theorem maskTrace_markRead {s u : State} (b : Byte) (latched : s.Latched u.eng) (mem : u.mem = s.mem)
    (least : 8 ≤ s.bufSize.toNat) (count : u.eng.markCount.toNat < 4)
    (responses : u.responses = s.responses.drop (u.eng.markCount.toNat + 1)) : s.MaskTrace (u.markRead b) := by
  have stopped : s.Stopped u.mem := State.stopped_of_mem_eq mem
  by_cases more : u.eng.markCount.toNat < 3
  · have next : (u.eng.markCount + 1).toNat = u.eng.markCount.toNat + 1 := by bv_omega
    rw [markRead_of_more b more]
    obtain ⟨op, key, nonce, base, size⟩ := latched
    refine ⟨⟨op, key, nonce, base, size⟩, mem, least, ?_, ?_⟩
    · show (u.eng.markCount + 1).toNat < 4
      omega
    · show u.responses = s.responses.drop (u.eng.markCount + 1).toNat
      rw [next, responses]
  · have three : u.eng.markCount = 3 := by bv_omega
    obtain ⟨f, op, key, nonce, base, size, read⟩ := markRead_fourth b three
    rw [read]
    split_ifs with foreign eight
    · exact maskTrace_of_finish rfl stopped
    · exact maskTrace_of_finish rfl stopped
    · have large : s.bufSize.toNat ≠ 8 := fun h => eight (latched.size.trans (BitVec.eq_of_toNat_eq h))
      have inside : 0 < s.windowSize := lt_min (by decide) (by omega)
      refine ⟨0, inside, ⟨⟨op.trans latched.op, key.trans latched.key, nonce.trans latched.nonce, base.trans latched.base,
        size.trans latched.size⟩, ?_, rfl, rfl⟩, mem ▸ s.holdsPrefix_zero, by rw [three] at responses; exact responses⟩
      show BitVec.ofNat 32 (windowLength u.eng.size.toNat) = _
      rw [latched.size, s.windowSize_eq]

theorem maskTrace_byteDone {s u : State} {j : Nat} (inside : j < s.windowSize) (at_j : s.AtByte j u.eng)
    (block : u.eng.HasBlock j) (holds : s.HoldsPrefix (j + 1) u.mem) (responses : u.responses = s.responses.drop (4 + 2 * (j + 1))) :
    s.MaskTrace u.byteDone := by
  by_cases last : j + 1 = s.windowSize
  · obtain ⟨f, -, done⟩ := byteDone_last at_j last
    rw [done]
    exact maskTrace_of_finish rfl (holds.stopped last.le)
  · by_cases boundary : (j + 1) % 64 = 0
    · obtain ⟨f, at_next, done⟩ := byteDone_block at_j (by omega) boundary
      rw [done]
      exact ⟨j + 1, by omega, at_next, holds, responses⟩
    · obtain ⟨f, at_next, block', done⟩ := byteDone_more at_j block (by omega) boundary
      rw [done]
      exact ⟨j + 1, ⟨by omega, at_next, holds, responses⟩, block'⟩

/-- The engine at window byte `j` has not changed but for what is none of its latches and counters. -/
theorem State.AtByte.congr {s : State} {j : Nat} {e f : Engine} (h : s.AtByte j e)
    (same : f.op = e.op ∧ f.key = e.key ∧ f.nonce = e.nonce ∧ f.base = e.base ∧ f.size = e.size ∧ f.win = e.win ∧ f.off = e.off ∧
      f.ctr = e.ctr) : s.AtByte j f := by
  obtain ⟨op, key, nonce, base, size, win, off, ctr⟩ := same
  obtain ⟨latched, win', off', ctr'⟩ := h
  exact ⟨⟨op.trans latched.op, key.trans latched.key, nonce.trans latched.nonce, base.trans latched.base, size.trans latched.size⟩,
    win.trans win', off.trans off', ctr.trans ctr'⟩

/-- Every engine move of a MASK_HEADER in no race keeps the trace. -/
theorem EngineMove.maskTrace {s u t : State} (h : EngineMove u t) (unraced : u.raced = []) (trace : s.MaskTrace u) :
    s.MaskTrace t := by
  cases h with
  | idle | never => exact trace
  | gRun phase => simp [State.MaskTrace, phase] at trace
  | mCheck phase =>
    simp only [State.MaskTrace, phase] at trace
    obtain ⟨latched, mem, responses⟩ := trace
    exact maskTrace_stepMCheck latched mem responses
  | mMark b n phase =>
    simp only [State.MaskTrace, phase] at trace
    obtain ⟨latched, mem, least, count, responses⟩ := trace
    exact maskTrace_markRead b latched mem least count (by simp [responses])
  | mMarkErr rs phase =>
    simp only [State.MaskTrace, phase] at trace
    obtain ⟨-, mem, -⟩ := trace
    exact maskTrace_of_finish rfl (State.stopped_of_mem_eq mem)
  | mKgen phase =>
    simp only [State.MaskTrace, phase] at trace
    obtain ⟨j, inside, at_j, holds, responses⟩ := trace
    rw [stepMKgen_eq]
    refine ⟨j, ⟨inside, at_j.congr ⟨rfl, rfl, rfl, rfl, rfl, rfl, rfl, rfl⟩, holds, responses⟩, ?_⟩
    show keystream u.eng.key u.eng.ctr u.eng.nonce = _
    rw [at_j.latched.key, at_j.latched.nonce, at_j.ctr]
  | mRd b n phase read =>
    simp only [State.MaskTrace, phase] at trace
    obtain ⟨j, ⟨inside, at_j, holds, responses⟩, block⟩ := trace
    refine ⟨j, ⟨inside, at_j.congr ⟨rfl, rfl, rfl, rfl, rfl, rfl, rfl, rfl⟩, holds, by simp [responses]⟩, block, ?_⟩
    rw [← holds.next, ← at_j.windowAddr inside]
    exact read unraced
  | mRdErr rs phase =>
    simp only [State.MaskTrace, phase] at trace
    obtain ⟨j, ⟨inside, -, holds, -⟩, -⟩ := trace
    exact maskTrace_of_finish rfl (holds.stopped inside.le)
  | mWr phase =>
    simp only [State.MaskTrace, phase] at trace
    obtain ⟨j, ⟨inside, at_j, holds, responses⟩, block, rbyte⟩ := trace
    have used : u.responses.tail = s.responses.drop (4 + 2 * (j + 1)) := by rw [responses, List.tail_drop]; rfl
    refine maskTrace_byteDone inside at_j block ?_ used
    rw [at_j.windowAddr inside]
    exact holds.write (by rw [maskedByte_eq at_j inside block, rbyte])
  | mWrErr rs phase address answer =>
    simp only [State.MaskTrace, phase] at trace
    obtain ⟨j, ⟨inside, at_j, holds, responses⟩, -⟩ := trace
    refine maskTrace_of_finish rfl ⟨j, inside.le, fun a => ?_⟩
    by_cases failed : a = s.bufBase.toNat + 8 + j
    · exact .inr ⟨failed, inside, by rw [← List.head?_drop, ← responses, answer]; rfl⟩
    · rw [← at_j.windowAddr inside] at failed
      exact .inl ((Memory.read_write_of_ne _ _ failed).trans (holds a))
  | finish phase =>
    simp only [State.MaskTrace, phase] at trace
    show s.Stopped u.finish.mem
    rw [State.finish_mem, unraced]
    exact trace

theorem maskTrace_exec {s t : State} (busy : s.status.busy = false) (next : exec .maskHeader s = .next t) :
    t.raced = [] ∧ s.MaskTrace t := by
  rw [exec_maskHeader busy] at next
  have start : (s.accept s.maskLatches .mCheck).raced = [] ∧ s.MaskTrace (s.accept s.maskLatches .mCheck) :=
    ⟨rfl, s.latched_maskLatches, rfl, rfl⟩
  refine runEngine_keeps (P := fun t => t.raced = [] ∧ s.MaskTrace t) (fun u v ⟨unraced, trace⟩ step => ?_) _ start next
  have move := engineStep_move step
  refine ⟨?_, move.maskTrace unraced trace⟩
  rcases move.finish_or_within with ⟨-, rfl⟩ | within
  · rfl
  · rw [within.raced, unraced]

/-- A reset with no race leaves memory as the abort does (R242). -/
theorem readByte_resetBlock_unraced {t : State} (unraced : t.raced = []) (a : Nat) :
    t.resetBlock.readByte a = Memory.read t.abortedMem a :=
  Memory.read_settleRaces_of_not_mem _ _ _ (by simp [unraced])

/-- Only a write in flight is left to chance (R242). -/
theorem abortedMem_of_not_mWr {t : State} (phase : t.phase ≠ .mWr) : t.abortedMem = t.mem := if_neg fun h => phase h.1

/-- What the abort leaves, by the phase in which the reset found the command: the write in flight, if it completes, makes the prefix
one byte longer. -/
theorem abortedMem_of_trace {s t : State} (trace : s.MaskTrace t) :
    (∃ k, k ≤ s.windowSize ∧ s.HoldsPrefix k t.abortedMem) ∨
      ((t.phase = .finish ∨ t.phase = .idle) ∧ s.Stopped t.abortedMem) := by
  by_cases writes : t.phase = .mWr
  · simp only [State.MaskTrace, writes] at trace
    obtain ⟨j, ⟨inside, at_j, holds, -⟩, block, rbyte⟩ := trace
    left
    unfold State.abortedMem
    split_ifs
    · refine ⟨j + 1, inside, ?_⟩
      rw [at_j.windowAddr inside]
      exact holds.write (by rw [maskedByte_eq at_j inside block, rbyte])
    · exact ⟨j, inside.le, holds⟩
  rw [abortedMem_of_not_mWr writes]
  cases phase : t.phase <;> simp only [State.MaskTrace, phase] at trace
  case mCheck =>
    obtain ⟨-, mem, -⟩ := trace
    exact .inl ⟨0, Nat.zero_le _, mem ▸ s.holdsPrefix_zero⟩
  case mMark =>
    obtain ⟨-, mem, -⟩ := trace
    exact .inl ⟨0, Nat.zero_le _, mem ▸ s.holdsPrefix_zero⟩
  case mKgen =>
    obtain ⟨j, inside, -, holds, -⟩ := trace
    exact .inl ⟨j, inside.le, holds⟩
  case mRd =>
    obtain ⟨j, ⟨inside, -, holds, -⟩, -⟩ := trace
    exact .inl ⟨j, inside.le, holds⟩
  case mWr => exact absurd phase writes
  case finish => exact .inr ⟨.inl rfl, trace⟩
  case idle => exact .inr ⟨.inr rfl, trace⟩

/-- Settles O44: the trace of the command (`State.MaskTrace`) gives the prefix that the reset finds (`abortedMem_of_trace`). -/
theorem resetLeavesAMaskedPrefix : Obligations.ResetLeavesAMaskedPrefix := by
  intro s t _ busy _ next
  obtain ⟨unraced, trace⟩ := maskTrace_exec busy next
  simp only [readByte_resetBlock_unraced unraced]
  rcases abortedMem_of_trace trace with ⟨k, hk, holds⟩ | ⟨ended, k, hk, holds⟩
  · exact ⟨k, hk, fun a => .inl (holds a)⟩
  · refine ⟨k, hk, fun a => (holds a).imp_right ?_⟩
    rintro ⟨failed, inside, answer⟩
    exact ⟨failed, inside, answer, ended⟩

end Sys2Proof.Machine

namespace Sys2Proof.Machine

/-! COUNTER, KEY and NONCE are no operands of MASK_HEADER (R150, R160). -/

theorem runEngine_withOperands (o : Operands) (n : Nat) (s : State) :
    runEngine n (s.withOperands o) = resultWithOperands o (runEngine n s) := by
  induction n generalizing s with
  | zero => rfl
  | succ n ih =>
    rw [runEngine_succ, runEngine_succ, engineStep_withOperands]
    cases engineStep s with
    | next t => exact ih t
    | fault | refused => rfl

/-- A write to COUNTER, a KEY or a NONCE register, as operands overwritten that are none of the buffer's. -/
theorem writeReg_noBuffer {r : Reg} (h : r = .counter ∨ (∃ i, r = .key i) ∨ ∃ i, r = .nonce i) :
    r.access = .rw ∧ ∀ (o : Operands) (v : Word), (o.write r v).bufBaseLo = o.bufBaseLo ∧ (o.write r v).bufBaseHi = o.bufBaseHi ∧
      (o.write r v).bufSizeLo = o.bufSizeLo ∧ (o.write r v).bufSizeHi = o.bufSizeHi := by
  rcases h with rfl | ⟨i, rfl⟩ | ⟨i, rfl⟩ <;> exact ⟨rfl, fun _ _ => ⟨rfl, rfl, rfl, rfl⟩⟩

/-- MASK_HEADER latches of the operand registers the buffer's only (R94). -/
theorem issue_maskHeader_withOperands (s : State) {o : Operands} (baseLo : o.bufBaseLo = s.bufBaseLo)
    (baseHi : o.bufBaseHi = s.bufBaseHi) (sizeLo : o.bufSizeLo = s.bufSizeLo) (sizeHi : o.bufSizeHi = s.bufSizeHi) :
    (s.withOperands o).issue (s.withOperands o).acceptMaskHeader = (s.issue s.acceptMaskHeader).withOperands o := by
  have latches : (s.withOperands o).acceptMaskHeader = s.acceptMaskHeader.withOperands o := by
    simp only [State.acceptMaskHeader, State.accept, State.withOperands, State.bufBase, State.bufSize, baseLo, baseHi, sizeLo,
      sizeHi]
  rw [latches, State.issue, State.issue, apply_ite (State.withOperands o)]
  rfl

theorem issue_maskHeader_operands (s : State) : (s.issue s.acceptMaskHeader).operands = s.operands := by
  unfold State.issue
  split <;> rfl

/-- Settles O53: the write overwrites operands that acceptance does not latch (`issue_maskHeader_withOperands`) and that the engine
neither reads (`runEngine_withOperands`) nor writes (`EngineKeeps`). -/
theorem maskHeaderIgnoresKeyNonceCounter : Obligations.MaskHeaderIgnoresKeyNonceCounter := by
  intro s r v noBuffer
  obtain ⟨isRw, kept⟩ := writeReg_noBuffer noBuffer
  obtain ⟨baseLo, baseHi, sizeLo, sizeHi⟩ := kept s.operands v
  have run : exec .maskHeader (s.writeReg r v) = resultWithOperands (s.operands.write r v) (exec .maskHeader s) := by
    rw [s.writeReg_eq_withOperands v isRw, exec, execMaskHeader, issue_maskHeader_withOperands s baseLo baseHi sizeLo sizeHi]
    exact runEngine_withOperands _ _ _
  rw [run]
  cases next : exec .maskHeader s with
  | next t =>
    have keeps : EngineKeeps (s.issue s.acceptMaskHeader) t := advance_keeps next
    have operands : t.operands = s.operands := keeps.operands.trans (issue_maskHeader_operands s)
    simp only [resultWithOperands, andThen_next, t.writeReg_eq_withOperands v isRw, operands]
  | fault | refused => rfl

/-! The race (R74; log 9). -/

theorem touchable_iff (s : State) (a : Nat) :
    s.touchable a = true ↔ s.status.busy = true ∧ s.eng.op = .instr .maskHeader ∧
      (s.eng.base.toNat ≤ a ∧ a ≤ s.eng.base.toNat + 3 ∨ s.eng.base.toNat + 8 ≤ a ∧ a ≤ s.eng.base.toNat + 8 + 0x1FF) := by
  simp only [State.touchable, Bool.and_eq_true, Bool.or_eq_true, beq_iff_eq, decide_eq_true_eq, and_assoc]
  have range : (s.eng.base.toNat ≤ a ∧ a < s.eng.base.toNat + 4 ∨
      s.eng.base.toNat + Config.hdrOffset ≤ a ∧ a < s.eng.base.toNat + Config.hdrOffset + Config.windowCap) ↔
      (s.eng.base.toNat ≤ a ∧ a ≤ s.eng.base.toNat + 3 ∨ s.eng.base.toNat + 8 ≤ a ∧ a ≤ s.eng.base.toNat + 8 + 0x1FF) := by
    simp only [Config.hdrOffset, Config.windowCap]
    omega
  rw [range]

/-- A host write into the range of a race changes memory and the list of raced bytes, and puts its byte on that list. -/
theorem hostStore_of_touchable {s : State} {a : Nat} {v : Byte} (h : s.touchable a = true) :
    s.hostStore a v = { s with mem := (s.hostStore a v).mem, raced := (s.hostStore a v).raced } ∧
      a ∈ (s.hostStore a v).raced ∧ ∀ b ∈ s.raced, b ∈ (s.hostStore a v).raced := by
  unfold State.hostStore
  rw [if_pos h]
  refine ⟨rfl, ?_, fun b raced => ?_⟩
  · show a ∈ (if a ∈ s.raced then s.raced else a :: s.raced)
    split_ifs with already
    · exact already
    · exact List.mem_cons_self
  · show b ∈ (if a ∈ s.raced then s.raced else a :: s.raced)
    split_ifs
    · exact raced
    · exact List.mem_cons_of_mem _ raced

theorem hostStore_of_not_touchable {s : State} {a : Nat} {v : Byte} (h : s.touchable a = false) :
    s.hostStore a v = s.stored a v := by
  simp [State.hostStore, h]

theorem State.hostStore_slack (s : State) (a : Nat) (v : Byte) : (s.hostStore a v).slack = s.slack := by
  unfold State.hostStore
  split <;> rfl

theorem State.hostLoad_slack (s : State) (a i : Nat) : (s.hostLoad a i).slack = s.slack := by
  unfold State.hostLoad
  split <;> rfl

theorem step_of_memWr {s : State} {d : DWord} {v : Byte} {k : Slack} {rest : List HostTurn}
    (host : s.host = { op := .memWr d v, slack := k } :: rest) (ordinary : s.isDevice d.toNat = false) :
    step s = runEngine k.count (State.hostStore { s with host := rest, slack := k } d.toNat v) := by
  have ordinary' : State.isDevice { s with host := rest, slack := k } d.toNat = false := ordinary
  rw [step_of_turn host]
  simp [hostTurn, ordinary', advance, State.hostStore_slack]

theorem step_of_memRd {s : State} {d : DWord} {i : Nat} {k : Slack} {rest : List HostTurn}
    (host : s.host = { op := .memRd d i, slack := k } :: rest) (ordinary : s.isDevice d.toNat = false) :
    step s = runEngine k.count (State.hostLoad { s with host := rest, slack := k } d.toNat i) := by
  have ordinary' : State.isDevice { s with host := rest, slack := k } d.toNat = false := ordinary
  rw [step_of_turn host]
  simp [hostTurn, ordinary', advance, State.hostLoad_slack]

Aim of the task: Extract every line of the records above that contains the word "EngineKeeps".

Written solution:
neither reads (`runEngine_withOperands`) nor writes (`EngineKeeps`). -/
    have keeps : EngineKeeps (s.issue s.acceptMaskHeader) t := advance_keeps next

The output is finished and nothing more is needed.